Mesmo com o segundo turno ainda por resolver em muitas cidades importantes, incluindo alguns dos maiores centros urbanos do país, analistas políticos já se dedicam a encontrar “vencedores” e “perdedores” das eleições municipais deste ano. É um trabalho que, de fato, já pode ser feito, especialmente em relação aos partidos que mais ganharam ou perderam prefeituras, em número e importância. Ainda assim, tal análise tem de levar em conta uma série de nuances que fazem do pleito municipal um evento um pouco diferente das eleições para a Presidência da República, governos estaduais, Congresso Nacional e Assembleias Legislativas.
Entre essas diferenças não está apenas o fato de que a proximidade entre candidatos e eleitores na disputa municipal torna muito mais frequente o voto por afinidade – a chance, por exemplo, de alguém escolher um candidato que conhece pessoalmente é muito maior em uma eleição para vereador que numa disputa para deputado federal. Também é importante compreender o papel das ideologias e convicções sobre temas importantes na disputa municipal.
Muitos eleitores mais ao centro tenderão a relativizar as opiniões de um candidato sobre grandes temas caso ele tenha se mostrado um bom gestor ou demonstre bom conhecimento de quais são os problemas da cidade
Como já lembramos neste espaço, gestores municipais têm uma reduzida margem de manobra em comparação com Executivos e Legislativos federal e estaduais, e isso também faz do voto na eleição municipal uma escolha menos ideológica para boa parte da população. Isso porque, independentemente da opinião do prefeito ou vereador sobre determinado tema sensível, nem sempre esse prefeito ou vereador terá chance de colocar em prática essas convicções simplesmente por não estarem ligadas a assuntos de competência municipal. As exceções mais evidentes talvez sejam o alcance das regulamentações econômicas, que afetam o clima para negócios nas cidades, e a educação, já que municípios são responsáveis pelo ensino infantil e pelos primeiros anos do ensino fundamental, e temas de comportamento aplicados à educação, como a ideologia de gênero, podem ganhar ou perder espaço de acordo com o perfil dos eleitos.
Evidentemente, tanto à direita quanto à esquerda há um eleitorado cativo que se guia pela ideologia em todas as escolhas eleitorais que faz, e isso explica, por exemplo, o fato de candidatos de esquerda e extrema-esquerda estarem no segundo turno em cidades importantes, como Guilherme Boulos (PSol) em São Paulo e Manuela D’Avila (PCdoB) em Porto Alegre, repetindo o que Marcelo Freixo (também do PSol) fizera no Rio de Janeiro em 2016. No entanto, os candidatos extremistas, ainda que consigam aumentar suas votações do primeiro para o segundo turno, encontram muito mais dificuldade em vencer pleitos municipais porque boa parte dos eleitores está menos interessada em ideologia que em uma gestão eficiente.

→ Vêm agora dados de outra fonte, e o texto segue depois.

@[simp] theorem setFld_pending (r : Nat) (g : Fld) (n : Nat) : (s.setFld r g n).pending = s.pending := rfl
@[simp] theorem setFld_variant (r : Nat) (g : Fld) (n : Nat) : (s.setFld r g n).variant = s.variant := rfl
@[simp] theorem setFld_hasB (r : Nat) (g : Fld) (n : Nat) : (s.setFld r g n).hasB = s.hasB := rfl
@[simp] theorem setFld_hasCharger (r : Nat) (g : Fld) (n : Nat) : (s.setFld r g n).hasCharger = s.hasCharger := rfl
@[simp] theorem setFld_hasPairs (r : Nat) (g : Fld) (n : Nat) : (s.setFld r g n).hasPairs = s.hasPairs := rfl
@[simp] theorem setFld_shadow (r : Nat) (g : Fld) (n : Nat) : (s.setFld r g n).shadow = s.shadow := rfl
@[simp] theorem setFld_cleShadow (r : Nat) (g : Fld) (n : Nat) : (s.setFld r g n).cleShadow = s.cleShadow := rfl
@[simp] theorem setFld_mem (r : Nat) (g : Fld) (n : Nat) : (s.setFld r g n).mem = s.mem := rfl
@[simp] theorem setFld_byte (r : Nat) (g : Fld) (n : Nat) (b : Nat) : (s.setFld r g n).byte b = s.byte b := rfl
@[simp] theorem setFld_word (r : Nat) (g : Fld) (n : Nat) (b : Nat) : (s.setFld r g n).word b = s.word b := rfl
@[simp] theorem setFld_mod (r : Nat) (g : Fld) (n : Nat) : (s.setFld r g n).mod = s.mod := rfl
@[simp] theorem setFld_mode (r : Nat) (g : Fld) (n : Nat) : (s.setFld r g n).mode = s.mode := rfl
@[simp] theorem setFld_clk (r : Nat) (g : Fld) (n : Nat) : (s.setFld r g n).clk = s.clk := rfl
@[simp] theorem setFld_seq (r : Nat) (g : Fld) (n : Nat) : (s.setFld r g n).seq = s.seq := rfl
@[simp] theorem setFld_engine (r : Nat) (g : Fld) (n : Nat) (y : Fin 8) : (s.setFld r g n).engine y = s.engine y := rfl
@[simp] theorem setFld_evt (r : Nat) (g : Fld) (n : Nat) : (s.setFld r g n).evt = s.evt := rfl
@[simp] theorem setFld_flash (r : Nat) (g : Fld) (n : Nat) : (s.setFld r g n).flash = s.flash := rfl
@[simp] theorem setFld_bus (r : Nat) (g : Fld) (n : Nat) : (s.setFld r g n).bus = s.bus := rfl
@[simp] theorem setFld_acq (r : Nat) (g : Fld) (n : Nat) : (s.setFld r g n).acq = s.acq := rfl
@[simp] theorem setFld_pos (r : Nat) (g : Fld) (n : Nat) : (s.setFld r g n).pos = s.pos := rfl
@[simp] theorem setFld_cle (r : Nat) (g : Fld) (n : Nat) : (s.setFld r g n).cle = s.cle := rfl
@[simp] theorem setFld_wfu (r : Nat) (g : Fld) (n : Nat) : (s.setFld r g n).wfu = s.wfu := rfl
@[simp] theorem setFld_gdp (r : Nat) (g : Fld) (n : Nat) : (s.setFld r g n).gdp = s.gdp := rfl
@[simp] theorem setFld_tdu (r : Nat) (g : Fld) (n : Nat) : (s.setFld r g n).tdu = s.tdu := rfl
@[simp] theorem setFld_budget (r : Nat) (g : Fld) (n : Nat) : (s.setFld r g n).budget = s.budget := rfl
@[simp] theorem setFld_act (r : Nat) (g : Fld) (n : Nat) : (s.setFld r g n).act = s.act := rfl
@[simp] theorem setFld_aux (r : Nat) (g : Fld) (n : Nat) : (s.setFld r g n).aux = s.aux := rfl
@[simp] theorem setFld_enp (r : Nat) (g : Fld) (n : Nat) : (s.setFld r g n).enp = s.enp := rfl
@[simp] theorem setFld_th (r : Nat) (g : Fld) (n : Nat) : (s.setFld r g n).th = s.th := rfl
@[simp] theorem setFld_gte (r : Nat) (g : Fld) (n : Nat) : (s.setFld r g n).gte = s.gte := rfl
@[simp] theorem setFld_net (r : Nat) (g : Fld) (n : Nat) : (s.setFld r g n).net = s.net := rfl
@[simp] theorem setFld_cnv (r : Nat) (g : Fld) (n : Nat) : (s.setFld r g n).cnv = s.cnv := rfl
@[simp] theorem setFld_twn (r : Nat) (g : Fld) (n : Nat) : (s.setFld r g n).twn = s.twn := rfl
@[simp] theorem setFld_saf (r : Nat) (g : Fld) (n : Nat) : (s.setFld r g n).saf = s.saf := rfl
@[simp] theorem setFld_freeCount (r : Nat) (g : Fld) (n : Nat) : (s.setFld r g n).freeCount = s.freeCount := rfl

@[simp] theorem countUp_pending (r : Nat) (g : Fld) : (s.countUp r g).pending = s.pending := rfl
@[simp] theorem countUp_variant (r : Nat) (g : Fld) : (s.countUp r g).variant = s.variant := rfl
@[simp] theorem countUp_hasB (r : Nat) (g : Fld) : (s.countUp r g).hasB = s.hasB := rfl
@[simp] theorem countUp_hasCharger (r : Nat) (g : Fld) : (s.countUp r g).hasCharger = s.hasCharger := rfl
@[simp] theorem countUp_hasPairs (r : Nat) (g : Fld) : (s.countUp r g).hasPairs = s.hasPairs := rfl
@[simp] theorem countUp_shadow (r : Nat) (g : Fld) : (s.countUp r g).shadow = s.shadow := rfl
@[simp] theorem countUp_cleShadow (r : Nat) (g : Fld) : (s.countUp r g).cleShadow = s.cleShadow := rfl
@[simp] theorem countUp_mem (r : Nat) (g : Fld) : (s.countUp r g).mem = s.mem := rfl
@[simp] theorem countUp_byte (r : Nat) (g : Fld) (b : Nat) : (s.countUp r g).byte b = s.byte b := rfl
@[simp] theorem countUp_word (r : Nat) (g : Fld) (b : Nat) : (s.countUp r g).word b = s.word b := rfl
@[simp] theorem countUp_mod (r : Nat) (g : Fld) : (s.countUp r g).mod = s.mod := rfl
@[simp] theorem countUp_mode (r : Nat) (g : Fld) : (s.countUp r g).mode = s.mode := rfl
@[simp] theorem countUp_clk (r : Nat) (g : Fld) : (s.countUp r g).clk = s.clk := rfl
@[simp] theorem countUp_seq (r : Nat) (g : Fld) : (s.countUp r g).seq = s.seq := rfl
@[simp] theorem countUp_engine (r : Nat) (g : Fld) (y : Fin 8) : (s.countUp r g).engine y = s.engine y := rfl
@[simp] theorem countUp_evt (r : Nat) (g : Fld) : (s.countUp r g).evt = s.evt := rfl
@[simp] theorem countUp_flash (r : Nat) (g : Fld) : (s.countUp r g).flash = s.flash := rfl
@[simp] theorem countUp_bus (r : Nat) (g : Fld) : (s.countUp r g).bus = s.bus := rfl
@[simp] theorem countUp_acq (r : Nat) (g : Fld) : (s.countUp r g).acq = s.acq := rfl
@[simp] theorem countUp_pos (r : Nat) (g : Fld) : (s.countUp r g).pos = s.pos := rfl
@[simp] theorem countUp_cle (r : Nat) (g : Fld) : (s.countUp r g).cle = s.cle := rfl
@[simp] theorem countUp_wfu (r : Nat) (g : Fld) : (s.countUp r g).wfu = s.wfu := rfl
@[simp] theorem countUp_gdp (r : Nat) (g : Fld) : (s.countUp r g).gdp = s.gdp := rfl
@[simp] theorem countUp_tdu (r : Nat) (g : Fld) : (s.countUp r g).tdu = s.tdu := rfl
@[simp] theorem countUp_budget (r : Nat) (g : Fld) : (s.countUp r g).budget = s.budget := rfl
@[simp] theorem countUp_act (r : Nat) (g : Fld) : (s.countUp r g).act = s.act := rfl
@[simp] theorem countUp_aux (r : Nat) (g : Fld) : (s.countUp r g).aux = s.aux := rfl
@[simp] theorem countUp_enp (r : Nat) (g : Fld) : (s.countUp r g).enp = s.enp := rfl
@[simp] theorem countUp_th (r : Nat) (g : Fld) : (s.countUp r g).th = s.th := rfl
@[simp] theorem countUp_gte (r : Nat) (g : Fld) : (s.countUp r g).gte = s.gte := rfl
@[simp] theorem countUp_net (r : Nat) (g : Fld) : (s.countUp r g).net = s.net := rfl
@[simp] theorem countUp_cnv (r : Nat) (g : Fld) : (s.countUp r g).cnv = s.cnv := rfl
@[simp] theorem countUp_twn (r : Nat) (g : Fld) : (s.countUp r g).twn = s.twn := rfl
@[simp] theorem countUp_saf (r : Nat) (g : Fld) : (s.countUp r g).saf = s.saf := rfl
@[simp] theorem countUp_freeCount (r : Nat) (g : Fld) : (s.countUp r g).freeCount = s.freeCount := rfl

@[simp] theorem raise_pending (r : Nat) (g : Fld) : (s.raise r g).pending = s.pending := rfl
@[simp] theorem raise_variant (r : Nat) (g : Fld) : (s.raise r g).variant = s.variant := rfl
@[simp] theorem raise_hasB (r : Nat) (g : Fld) : (s.raise r g).hasB = s.hasB := rfl
@[simp] theorem raise_hasCharger (r : Nat) (g : Fld) : (s.raise r g).hasCharger = s.hasCharger := rfl
@[simp] theorem raise_hasPairs (r : Nat) (g : Fld) : (s.raise r g).hasPairs = s.hasPairs := rfl
@[simp] theorem raise_shadow (r : Nat) (g : Fld) : (s.raise r g).shadow = s.shadow := rfl
@[simp] theorem raise_cleShadow (r : Nat) (g : Fld) : (s.raise r g).cleShadow = s.cleShadow := rfl
@[simp] theorem raise_mem (r : Nat) (g : Fld) : (s.raise r g).mem = s.mem := rfl
@[simp] theorem raise_byte (r : Nat) (g : Fld) (b : Nat) : (s.raise r g).byte b = s.byte b := rfl
@[simp] theorem raise_word (r : Nat) (g : Fld) (b : Nat) : (s.raise r g).word b = s.word b := rfl
@[simp] theorem raise_mod (r : Nat) (g : Fld) : (s.raise r g).mod = s.mod := rfl
@[simp] theorem raise_mode (r : Nat) (g : Fld) : (s.raise r g).mode = s.mode := rfl
@[simp] theorem raise_clk (r : Nat) (g : Fld) : (s.raise r g).clk = s.clk := rfl
@[simp] theorem raise_seq (r : Nat) (g : Fld) : (s.raise r g).seq = s.seq := rfl
@[simp] theorem raise_engine (r : Nat) (g : Fld) (y : Fin 8) : (s.raise r g).engine y = s.engine y := rfl
@[simp] theorem raise_evt (r : Nat) (g : Fld) : (s.raise r g).evt = s.evt := rfl
@[simp] theorem raise_flash (r : Nat) (g : Fld) : (s.raise r g).flash = s.flash := rfl
@[simp] theorem raise_bus (r : Nat) (g : Fld) : (s.raise r g).bus = s.bus := rfl
@[simp] theorem raise_acq (r : Nat) (g : Fld) : (s.raise r g).acq = s.acq := rfl
@[simp] theorem raise_pos (r : Nat) (g : Fld) : (s.raise r g).pos = s.pos := rfl
@[simp] theorem raise_cle (r : Nat) (g : Fld) : (s.raise r g).cle = s.cle := rfl
@[simp] theorem raise_wfu (r : Nat) (g : Fld) : (s.raise r g).wfu = s.wfu := rfl
@[simp] theorem raise_gdp (r : Nat) (g : Fld) : (s.raise r g).gdp = s.gdp := rfl
@[simp] theorem raise_tdu (r : Nat) (g : Fld) : (s.raise r g).tdu = s.tdu := rfl
@[simp] theorem raise_budget (r : Nat) (g : Fld) : (s.raise r g).budget = s.budget := rfl
@[simp] theorem raise_act (r : Nat) (g : Fld) : (s.raise r g).act = s.act := rfl
@[simp] theorem raise_aux (r : Nat) (g : Fld) : (s.raise r g).aux = s.aux := rfl
@[simp] theorem raise_enp (r : Nat) (g : Fld) : (s.raise r g).enp = s.enp := rfl
@[simp] theorem raise_th (r : Nat) (g : Fld) : (s.raise r g).th = s.th := rfl
@[simp] theorem raise_gte (r : Nat) (g : Fld) : (s.raise r g).gte = s.gte := rfl
@[simp] theorem raise_net (r : Nat) (g : Fld) : (s.raise r g).net = s.net := rfl
@[simp] theorem raise_cnv (r : Nat) (g : Fld) : (s.raise r g).cnv = s.cnv := rfl
@[simp] theorem raise_twn (r : Nat) (g : Fld) : (s.raise r g).twn = s.twn := rfl
@[simp] theorem raise_saf (r : Nat) (g : Fld) : (s.raise r g).saf = s.saf := rfl
@[simp] theorem raise_freeCount (r : Nat) (g : Fld) : (s.raise r g).freeCount = s.freeCount := rfl

/-! ### Shadows -/

@[simp] theorem setShadow_pending (r : Nat) (w : Word) : (s.setShadow r w).pending = s.pending := rfl
@[simp] theorem setShadow_variant (r : Nat) (w : Word) : (s.setShadow r w).variant = s.variant := rfl
@[simp] theorem setShadow_hasB (r : Nat) (w : Word) : (s.setShadow r w).hasB = s.hasB := rfl
@[simp] theorem setShadow_hasCharger (r : Nat) (w : Word) : (s.setShadow r w).hasCharger = s.hasCharger := rfl
@[simp] theorem setShadow_hasPairs (r : Nat) (w : Word) : (s.setShadow r w).hasPairs = s.hasPairs := rfl
@[simp] theorem setShadow_regs (r : Nat) (w : Word) : (s.setShadow r w).regs = s.regs := rfl
@[simp] theorem setShadow_reg (r : Nat) (w : Word) (q : Nat) : (s.setShadow r w).reg q = s.reg q := rfl
@[simp] theorem setShadow_fld (r : Nat) (w : Word) (q : Nat) (y : Fld) : (s.setShadow r w).fld q y = s.fld q y := rfl
@[simp] theorem setShadow_bit (r : Nat) (w : Word) (q : Nat) (y : Fld) : (s.setShadow r w).bit q y = s.bit q y := rfl
@[simp] theorem setShadow_nreg (r : Nat) (w : Word) (q : Nat) : (s.setShadow r w).nreg q = s.nreg q := rfl
@[simp] theorem setShadow_now (r : Nat) (w : Word) : (s.setShadow r w).now = s.now := rfl
@[simp] theorem setShadow_cleShadow (r : Nat) (w : Word) : (s.setShadow r w).cleShadow = s.cleShadow := rfl
@[simp] theorem setShadow_mem (r : Nat) (w : Word) : (s.setShadow r w).mem = s.mem := rfl
@[simp] theorem setShadow_byte (r : Nat) (w : Word) (b : Nat) : (s.setShadow r w).byte b = s.byte b := rfl
@[simp] theorem setShadow_word (r : Nat) (w : Word) (b : Nat) : (s.setShadow r w).word b = s.word b := rfl
@[simp] theorem setShadow_mod (r : Nat) (w : Word) : (s.setShadow r w).mod = s.mod := rfl
@[simp] theorem setShadow_mode (r : Nat) (w : Word) : (s.setShadow r w).mode = s.mode := rfl
@[simp] theorem setShadow_clk (r : Nat) (w : Word) : (s.setShadow r w).clk = s.clk := rfl
@[simp] theorem setShadow_seq (r : Nat) (w : Word) : (s.setShadow r w).seq = s.seq := rfl
@[simp] theorem setShadow_engine (r : Nat) (w : Word) (y : Fin 8) : (s.setShadow r w).engine y = s.engine y := rfl
@[simp] theorem setShadow_evt (r : Nat) (w : Word) : (s.setShadow r w).evt = s.evt := rfl
@[simp] theorem setShadow_flash (r : Nat) (w : Word) : (s.setShadow r w).flash = s.flash := rfl
@[simp] theorem setShadow_bus (r : Nat) (w : Word) : (s.setShadow r w).bus = s.bus := rfl
@[simp] theorem setShadow_acq (r : Nat) (w : Word) : (s.setShadow r w).acq = s.acq := rfl
@[simp] theorem setShadow_pos (r : Nat) (w : Word) : (s.setShadow r w).pos = s.pos := rfl
@[simp] theorem setShadow_cle (r : Nat) (w : Word) : (s.setShadow r w).cle = s.cle := rfl
@[simp] theorem setShadow_wfu (r : Nat) (w : Word) : (s.setShadow r w).wfu = s.wfu := rfl
@[simp] theorem setShadow_gdp (r : Nat) (w : Word) : (s.setShadow r w).gdp = s.gdp := rfl
@[simp] theorem setShadow_tdu (r : Nat) (w : Word) : (s.setShadow r w).tdu = s.tdu := rfl
@[simp] theorem setShadow_budget (r : Nat) (w : Word) : (s.setShadow r w).budget = s.budget := rfl
@[simp] theorem setShadow_act (r : Nat) (w : Word) : (s.setShadow r w).act = s.act := rfl
@[simp] theorem setShadow_aux (r : Nat) (w : Word) : (s.setShadow r w).aux = s.aux := rfl
@[simp] theorem setShadow_enp (r : Nat) (w : Word) : (s.setShadow r w).enp = s.enp := rfl
@[simp] theorem setShadow_th (r : Nat) (w : Word) : (s.setShadow r w).th = s.th := rfl
@[simp] theorem setShadow_gte (r : Nat) (w : Word) : (s.setShadow r w).gte = s.gte := rfl
@[simp] theorem setShadow_net (r : Nat) (w : Word) : (s.setShadow r w).net = s.net := rfl
@[simp] theorem setShadow_cnv (r : Nat) (w : Word) : (s.setShadow r w).cnv = s.cnv := rfl
@[simp] theorem setShadow_twn (r : Nat) (w : Word) : (s.setShadow r w).twn = s.twn := rfl
@[simp] theorem setShadow_saf (r : Nat) (w : Word) : (s.setShadow r w).saf = s.saf := rfl
@[simp] theorem setShadow_freeCount (r : Nat) (w : Word) : (s.setShadow r w).freeCount = s.freeCount := rfl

Isso quer dizer que muitos eleitores mais ao centro tenderão a relativizar as opiniões de um candidato sobre grandes temas de comportamento ou econômicos caso ele tenha se mostrado um bom gestor ou, se ainda não chegou a ocupar cargos públicos, demonstre bom conhecimento de quais são os problemas da cidade. Há vagas nas creches? Os postos de saúde funcionam bem? O lixo é recolhido devidamente? O transporte coletivo é eficiente? No pleito municipal, essas questões pesam muito mais para um número maior de eleitores que as opiniões dos candidatos sobre assuntos nos quais eles não terão nenhuma influência estando sentados em cadeiras de prefeito e vereador. E gestores bem avaliados existem em todos os campos do espectro político.
Também por essas características é muito difícil transpor os resultados de 2020 como uma prévia da eleição de 2022. A única relação que se pode fazer com alguma segurança neste momento diz respeito apenas ao “palanque”, ou seja, em quantos municípios um pré-candidato de 2022 (seja à Presidência, ao governo estadual ou a um cargo legislativo) poderá contar com o apoio do prefeito. De resto, trata-se de uma disputa bastante diferente, pois os grandes temas, incluindo a pauta de costumes, assumem muito mais relevância. A opinião de um candidato a presidente, deputado federal ou senador sobre assuntos como aborto, descriminalização das drogas e questões identitárias importa muito mais porque os detentores de tais cargos efetivamente terão poder de ditar políticas públicas sobre esses temas, ao contrário de prefeitos e vereadores. Os critérios de escolha mudam, e por isso não só é prematuro, mas também é impreciso fazer prognósticos para 2022 com base nos resultados deste ano.